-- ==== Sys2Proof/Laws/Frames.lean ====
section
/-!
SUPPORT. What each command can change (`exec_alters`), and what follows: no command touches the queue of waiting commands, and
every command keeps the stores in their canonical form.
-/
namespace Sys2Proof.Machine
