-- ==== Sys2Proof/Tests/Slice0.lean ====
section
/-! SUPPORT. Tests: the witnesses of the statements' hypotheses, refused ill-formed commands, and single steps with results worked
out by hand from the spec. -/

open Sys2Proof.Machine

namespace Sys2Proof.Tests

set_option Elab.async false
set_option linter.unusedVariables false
-=-=-
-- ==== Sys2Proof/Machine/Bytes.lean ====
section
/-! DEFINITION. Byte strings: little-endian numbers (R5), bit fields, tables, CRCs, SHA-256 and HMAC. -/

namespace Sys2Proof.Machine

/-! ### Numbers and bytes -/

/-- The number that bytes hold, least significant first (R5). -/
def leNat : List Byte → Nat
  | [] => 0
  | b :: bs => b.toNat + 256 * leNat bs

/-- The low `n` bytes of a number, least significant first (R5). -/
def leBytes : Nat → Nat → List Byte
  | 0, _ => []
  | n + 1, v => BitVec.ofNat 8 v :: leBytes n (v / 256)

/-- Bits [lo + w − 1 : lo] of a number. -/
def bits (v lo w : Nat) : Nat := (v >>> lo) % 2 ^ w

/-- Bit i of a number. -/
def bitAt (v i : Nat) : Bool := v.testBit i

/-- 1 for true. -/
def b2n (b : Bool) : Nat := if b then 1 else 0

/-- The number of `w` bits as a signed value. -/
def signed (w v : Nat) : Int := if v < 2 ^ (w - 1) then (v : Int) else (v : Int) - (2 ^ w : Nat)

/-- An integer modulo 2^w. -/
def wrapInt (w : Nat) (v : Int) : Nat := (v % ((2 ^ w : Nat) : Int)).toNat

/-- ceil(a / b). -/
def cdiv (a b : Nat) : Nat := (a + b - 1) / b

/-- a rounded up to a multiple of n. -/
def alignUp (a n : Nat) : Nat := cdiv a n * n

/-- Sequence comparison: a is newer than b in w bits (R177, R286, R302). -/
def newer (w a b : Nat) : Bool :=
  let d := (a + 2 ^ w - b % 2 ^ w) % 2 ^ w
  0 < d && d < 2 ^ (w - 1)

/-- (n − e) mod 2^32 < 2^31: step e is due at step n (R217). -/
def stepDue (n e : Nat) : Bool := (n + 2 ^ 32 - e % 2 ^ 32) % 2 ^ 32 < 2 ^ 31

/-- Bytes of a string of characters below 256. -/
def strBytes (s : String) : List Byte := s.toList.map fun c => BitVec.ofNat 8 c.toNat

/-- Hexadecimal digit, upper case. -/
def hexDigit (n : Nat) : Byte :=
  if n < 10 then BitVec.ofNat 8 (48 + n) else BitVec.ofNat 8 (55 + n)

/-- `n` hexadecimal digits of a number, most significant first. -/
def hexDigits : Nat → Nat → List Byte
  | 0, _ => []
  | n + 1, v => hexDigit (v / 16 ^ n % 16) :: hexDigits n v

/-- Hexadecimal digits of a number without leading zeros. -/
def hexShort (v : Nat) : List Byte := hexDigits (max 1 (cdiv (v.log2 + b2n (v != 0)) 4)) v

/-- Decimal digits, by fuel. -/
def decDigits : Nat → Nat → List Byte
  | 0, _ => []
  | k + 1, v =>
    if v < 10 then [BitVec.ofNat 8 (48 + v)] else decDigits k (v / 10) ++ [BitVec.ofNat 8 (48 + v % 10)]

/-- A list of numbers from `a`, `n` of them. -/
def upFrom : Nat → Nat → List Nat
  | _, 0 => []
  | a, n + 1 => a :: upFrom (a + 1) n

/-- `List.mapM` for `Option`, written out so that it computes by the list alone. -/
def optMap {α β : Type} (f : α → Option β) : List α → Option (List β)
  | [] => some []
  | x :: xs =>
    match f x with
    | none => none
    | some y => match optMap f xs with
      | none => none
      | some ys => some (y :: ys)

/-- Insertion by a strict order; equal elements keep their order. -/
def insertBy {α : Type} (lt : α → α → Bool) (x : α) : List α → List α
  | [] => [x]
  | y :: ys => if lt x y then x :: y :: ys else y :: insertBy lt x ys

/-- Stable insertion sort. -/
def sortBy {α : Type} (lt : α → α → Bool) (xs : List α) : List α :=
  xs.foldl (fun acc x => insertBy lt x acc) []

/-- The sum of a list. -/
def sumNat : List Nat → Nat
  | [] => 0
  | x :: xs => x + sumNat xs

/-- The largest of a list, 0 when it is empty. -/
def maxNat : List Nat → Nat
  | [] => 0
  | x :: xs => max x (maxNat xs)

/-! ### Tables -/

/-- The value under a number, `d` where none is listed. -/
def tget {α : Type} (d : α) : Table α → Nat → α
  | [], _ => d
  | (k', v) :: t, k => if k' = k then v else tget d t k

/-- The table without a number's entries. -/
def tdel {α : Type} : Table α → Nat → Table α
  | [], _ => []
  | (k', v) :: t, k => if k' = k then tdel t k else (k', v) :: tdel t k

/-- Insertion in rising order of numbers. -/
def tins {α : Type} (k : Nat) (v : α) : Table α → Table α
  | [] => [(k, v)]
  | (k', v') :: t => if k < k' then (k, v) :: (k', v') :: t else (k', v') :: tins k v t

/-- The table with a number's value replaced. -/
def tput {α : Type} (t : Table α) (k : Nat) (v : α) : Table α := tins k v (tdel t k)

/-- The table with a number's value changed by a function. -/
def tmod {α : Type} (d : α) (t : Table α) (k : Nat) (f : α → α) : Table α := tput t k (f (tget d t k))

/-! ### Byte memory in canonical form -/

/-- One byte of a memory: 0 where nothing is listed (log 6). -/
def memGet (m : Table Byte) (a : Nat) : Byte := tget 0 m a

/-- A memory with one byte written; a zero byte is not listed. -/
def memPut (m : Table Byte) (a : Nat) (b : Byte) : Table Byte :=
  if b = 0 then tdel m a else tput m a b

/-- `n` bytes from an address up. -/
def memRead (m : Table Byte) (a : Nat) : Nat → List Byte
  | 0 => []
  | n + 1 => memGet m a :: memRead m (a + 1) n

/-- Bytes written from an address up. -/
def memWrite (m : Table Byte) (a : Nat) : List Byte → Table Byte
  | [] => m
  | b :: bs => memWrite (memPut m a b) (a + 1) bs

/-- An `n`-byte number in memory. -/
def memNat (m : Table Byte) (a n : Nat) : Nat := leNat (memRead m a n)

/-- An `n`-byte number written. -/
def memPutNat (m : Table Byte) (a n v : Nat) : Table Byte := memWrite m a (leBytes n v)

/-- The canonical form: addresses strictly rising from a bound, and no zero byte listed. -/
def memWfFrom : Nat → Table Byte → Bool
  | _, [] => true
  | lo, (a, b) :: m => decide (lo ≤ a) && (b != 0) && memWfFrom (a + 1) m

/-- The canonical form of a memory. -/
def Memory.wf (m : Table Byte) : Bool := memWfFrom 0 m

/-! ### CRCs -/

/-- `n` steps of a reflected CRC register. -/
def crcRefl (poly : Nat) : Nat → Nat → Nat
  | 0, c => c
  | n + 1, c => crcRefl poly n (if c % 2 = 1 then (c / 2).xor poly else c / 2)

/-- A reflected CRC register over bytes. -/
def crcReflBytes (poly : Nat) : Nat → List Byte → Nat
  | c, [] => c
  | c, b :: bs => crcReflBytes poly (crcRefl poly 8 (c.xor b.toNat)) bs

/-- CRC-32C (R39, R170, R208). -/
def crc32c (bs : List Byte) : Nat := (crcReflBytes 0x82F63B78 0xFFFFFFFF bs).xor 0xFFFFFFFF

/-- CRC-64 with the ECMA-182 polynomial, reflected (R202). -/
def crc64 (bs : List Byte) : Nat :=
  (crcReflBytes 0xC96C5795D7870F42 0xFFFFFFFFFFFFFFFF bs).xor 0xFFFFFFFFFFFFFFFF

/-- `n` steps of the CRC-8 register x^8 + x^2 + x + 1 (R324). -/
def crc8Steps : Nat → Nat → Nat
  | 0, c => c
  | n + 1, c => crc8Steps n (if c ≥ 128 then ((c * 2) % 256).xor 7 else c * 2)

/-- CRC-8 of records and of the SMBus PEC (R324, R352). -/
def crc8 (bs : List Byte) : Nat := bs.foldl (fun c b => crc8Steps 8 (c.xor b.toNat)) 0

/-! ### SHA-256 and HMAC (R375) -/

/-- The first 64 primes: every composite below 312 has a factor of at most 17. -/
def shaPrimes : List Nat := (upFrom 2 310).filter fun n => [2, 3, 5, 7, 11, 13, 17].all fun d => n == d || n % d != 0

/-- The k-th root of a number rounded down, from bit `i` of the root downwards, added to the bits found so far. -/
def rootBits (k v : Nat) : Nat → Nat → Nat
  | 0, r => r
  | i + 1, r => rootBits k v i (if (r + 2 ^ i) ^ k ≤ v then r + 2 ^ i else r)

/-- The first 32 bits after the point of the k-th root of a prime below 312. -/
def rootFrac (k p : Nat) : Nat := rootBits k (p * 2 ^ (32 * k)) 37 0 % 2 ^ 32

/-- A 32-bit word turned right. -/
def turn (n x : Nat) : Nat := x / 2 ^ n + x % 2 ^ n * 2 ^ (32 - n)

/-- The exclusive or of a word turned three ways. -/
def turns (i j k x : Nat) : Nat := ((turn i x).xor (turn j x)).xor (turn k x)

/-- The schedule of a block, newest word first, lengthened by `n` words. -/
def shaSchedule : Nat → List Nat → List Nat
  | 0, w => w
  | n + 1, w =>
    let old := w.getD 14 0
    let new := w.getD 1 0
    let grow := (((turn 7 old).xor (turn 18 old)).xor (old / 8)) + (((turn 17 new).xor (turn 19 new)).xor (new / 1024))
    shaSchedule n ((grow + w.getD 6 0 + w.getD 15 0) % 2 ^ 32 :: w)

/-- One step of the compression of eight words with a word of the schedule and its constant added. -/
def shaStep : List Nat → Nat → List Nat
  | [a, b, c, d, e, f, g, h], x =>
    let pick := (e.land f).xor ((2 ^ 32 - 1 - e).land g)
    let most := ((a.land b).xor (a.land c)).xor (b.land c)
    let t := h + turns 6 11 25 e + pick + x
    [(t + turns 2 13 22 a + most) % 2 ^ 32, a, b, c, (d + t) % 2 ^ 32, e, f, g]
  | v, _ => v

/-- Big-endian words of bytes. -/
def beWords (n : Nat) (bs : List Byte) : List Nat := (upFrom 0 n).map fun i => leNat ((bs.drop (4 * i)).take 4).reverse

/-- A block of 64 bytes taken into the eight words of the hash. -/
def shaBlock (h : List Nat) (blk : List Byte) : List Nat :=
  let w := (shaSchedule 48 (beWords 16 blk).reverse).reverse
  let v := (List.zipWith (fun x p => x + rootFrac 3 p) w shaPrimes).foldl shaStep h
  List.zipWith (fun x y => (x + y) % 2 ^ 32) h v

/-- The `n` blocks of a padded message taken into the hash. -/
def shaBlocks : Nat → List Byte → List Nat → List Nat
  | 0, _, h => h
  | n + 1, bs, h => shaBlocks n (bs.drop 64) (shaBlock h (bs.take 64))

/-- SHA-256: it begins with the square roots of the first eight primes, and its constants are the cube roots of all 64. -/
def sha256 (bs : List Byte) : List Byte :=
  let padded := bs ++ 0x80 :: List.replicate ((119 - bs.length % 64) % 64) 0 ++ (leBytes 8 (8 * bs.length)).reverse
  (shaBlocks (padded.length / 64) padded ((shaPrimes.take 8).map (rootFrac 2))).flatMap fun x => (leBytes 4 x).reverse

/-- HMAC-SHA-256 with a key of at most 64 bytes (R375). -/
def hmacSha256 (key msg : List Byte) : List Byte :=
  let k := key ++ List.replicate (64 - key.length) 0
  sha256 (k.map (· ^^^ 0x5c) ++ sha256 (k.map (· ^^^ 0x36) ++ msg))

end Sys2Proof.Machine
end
-=-=-
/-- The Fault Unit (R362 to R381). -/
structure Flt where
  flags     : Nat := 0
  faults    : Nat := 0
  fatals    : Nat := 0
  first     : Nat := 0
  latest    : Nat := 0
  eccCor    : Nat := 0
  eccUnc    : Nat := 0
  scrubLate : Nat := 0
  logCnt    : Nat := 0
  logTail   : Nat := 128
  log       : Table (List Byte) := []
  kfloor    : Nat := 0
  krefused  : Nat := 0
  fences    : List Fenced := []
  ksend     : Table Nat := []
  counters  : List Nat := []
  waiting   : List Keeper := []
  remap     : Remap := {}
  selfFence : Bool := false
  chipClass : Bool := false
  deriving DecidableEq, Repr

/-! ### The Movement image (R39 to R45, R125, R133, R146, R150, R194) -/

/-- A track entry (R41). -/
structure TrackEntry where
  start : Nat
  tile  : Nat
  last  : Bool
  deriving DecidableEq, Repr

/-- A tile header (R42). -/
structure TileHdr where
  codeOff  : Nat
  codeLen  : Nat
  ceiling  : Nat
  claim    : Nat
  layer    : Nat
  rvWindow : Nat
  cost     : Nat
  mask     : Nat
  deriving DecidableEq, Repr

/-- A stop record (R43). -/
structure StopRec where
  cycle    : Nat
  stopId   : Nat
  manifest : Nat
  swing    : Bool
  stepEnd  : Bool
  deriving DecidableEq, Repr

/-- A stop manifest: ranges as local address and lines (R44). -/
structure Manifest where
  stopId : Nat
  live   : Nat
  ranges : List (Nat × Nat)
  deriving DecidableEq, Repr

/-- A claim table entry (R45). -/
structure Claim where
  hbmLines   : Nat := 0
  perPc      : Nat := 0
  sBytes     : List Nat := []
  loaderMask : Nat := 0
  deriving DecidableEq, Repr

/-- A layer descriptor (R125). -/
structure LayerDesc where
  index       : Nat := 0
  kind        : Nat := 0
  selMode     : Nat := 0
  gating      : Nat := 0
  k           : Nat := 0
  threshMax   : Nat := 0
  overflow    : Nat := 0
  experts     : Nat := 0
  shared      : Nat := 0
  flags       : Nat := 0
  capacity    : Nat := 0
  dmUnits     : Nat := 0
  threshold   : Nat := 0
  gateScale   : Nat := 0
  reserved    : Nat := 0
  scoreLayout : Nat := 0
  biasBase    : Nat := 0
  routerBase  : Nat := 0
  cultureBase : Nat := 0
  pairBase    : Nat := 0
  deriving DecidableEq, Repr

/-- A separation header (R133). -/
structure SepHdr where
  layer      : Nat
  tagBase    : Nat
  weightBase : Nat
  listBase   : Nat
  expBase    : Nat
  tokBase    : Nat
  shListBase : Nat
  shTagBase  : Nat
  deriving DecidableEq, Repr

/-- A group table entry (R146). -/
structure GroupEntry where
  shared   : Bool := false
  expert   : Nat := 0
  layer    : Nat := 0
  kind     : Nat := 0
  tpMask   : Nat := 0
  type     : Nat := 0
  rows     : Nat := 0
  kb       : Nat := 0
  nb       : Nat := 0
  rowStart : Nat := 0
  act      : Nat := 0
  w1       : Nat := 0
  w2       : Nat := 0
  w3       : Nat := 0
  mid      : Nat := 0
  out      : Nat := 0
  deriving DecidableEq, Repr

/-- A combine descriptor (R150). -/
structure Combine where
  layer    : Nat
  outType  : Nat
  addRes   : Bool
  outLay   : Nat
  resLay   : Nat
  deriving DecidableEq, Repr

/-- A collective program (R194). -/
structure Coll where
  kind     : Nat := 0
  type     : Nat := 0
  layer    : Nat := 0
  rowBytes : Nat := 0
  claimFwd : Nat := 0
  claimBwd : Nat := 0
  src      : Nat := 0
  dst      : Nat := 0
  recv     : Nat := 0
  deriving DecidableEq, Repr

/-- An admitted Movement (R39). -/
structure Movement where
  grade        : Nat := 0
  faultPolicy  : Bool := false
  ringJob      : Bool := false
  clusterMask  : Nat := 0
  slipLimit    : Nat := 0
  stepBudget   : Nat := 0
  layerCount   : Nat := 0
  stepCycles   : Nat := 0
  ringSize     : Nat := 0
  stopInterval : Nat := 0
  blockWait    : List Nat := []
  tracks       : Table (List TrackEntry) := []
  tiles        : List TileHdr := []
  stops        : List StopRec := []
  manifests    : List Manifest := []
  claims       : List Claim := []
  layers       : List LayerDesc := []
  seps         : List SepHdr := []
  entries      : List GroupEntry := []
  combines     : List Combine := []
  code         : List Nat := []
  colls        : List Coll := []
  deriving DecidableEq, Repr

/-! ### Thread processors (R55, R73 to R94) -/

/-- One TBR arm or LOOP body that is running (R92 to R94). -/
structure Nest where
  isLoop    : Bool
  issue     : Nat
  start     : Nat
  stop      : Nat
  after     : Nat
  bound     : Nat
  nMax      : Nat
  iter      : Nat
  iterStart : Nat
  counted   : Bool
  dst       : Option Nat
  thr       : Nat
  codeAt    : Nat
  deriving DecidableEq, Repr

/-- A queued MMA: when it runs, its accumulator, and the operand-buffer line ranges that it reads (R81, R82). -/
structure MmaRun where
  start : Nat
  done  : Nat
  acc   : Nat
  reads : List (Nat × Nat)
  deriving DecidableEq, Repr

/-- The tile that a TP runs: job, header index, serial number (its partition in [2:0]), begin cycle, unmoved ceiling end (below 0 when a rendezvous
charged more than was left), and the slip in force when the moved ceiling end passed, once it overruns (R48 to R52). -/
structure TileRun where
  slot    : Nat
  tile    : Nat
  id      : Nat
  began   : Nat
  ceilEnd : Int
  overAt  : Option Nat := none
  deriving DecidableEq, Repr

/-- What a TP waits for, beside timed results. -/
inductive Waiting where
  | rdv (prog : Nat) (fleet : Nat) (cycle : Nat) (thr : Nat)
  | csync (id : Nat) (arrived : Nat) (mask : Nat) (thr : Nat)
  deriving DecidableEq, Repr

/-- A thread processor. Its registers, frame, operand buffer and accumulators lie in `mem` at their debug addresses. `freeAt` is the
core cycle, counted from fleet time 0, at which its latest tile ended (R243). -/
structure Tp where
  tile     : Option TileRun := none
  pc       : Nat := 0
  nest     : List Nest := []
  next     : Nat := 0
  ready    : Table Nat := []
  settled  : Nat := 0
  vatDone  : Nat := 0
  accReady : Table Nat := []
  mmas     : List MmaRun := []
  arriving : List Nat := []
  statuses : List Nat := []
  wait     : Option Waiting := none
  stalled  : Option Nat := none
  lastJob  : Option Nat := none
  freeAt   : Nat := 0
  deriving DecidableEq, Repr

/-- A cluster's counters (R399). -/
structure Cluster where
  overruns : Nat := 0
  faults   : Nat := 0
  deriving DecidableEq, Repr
-=-=-
▸ **Work item**: Look over the records. Copy the lines that include the word "false".

▸ **Written response**:
set_option Elab.async false
set_option linter.unusedVariables false
  selfFence : Bool := false
  chipClass : Bool := false
  shared   : Bool := false
  faultPolicy  : Bool := false
  ringJob      : Bool := false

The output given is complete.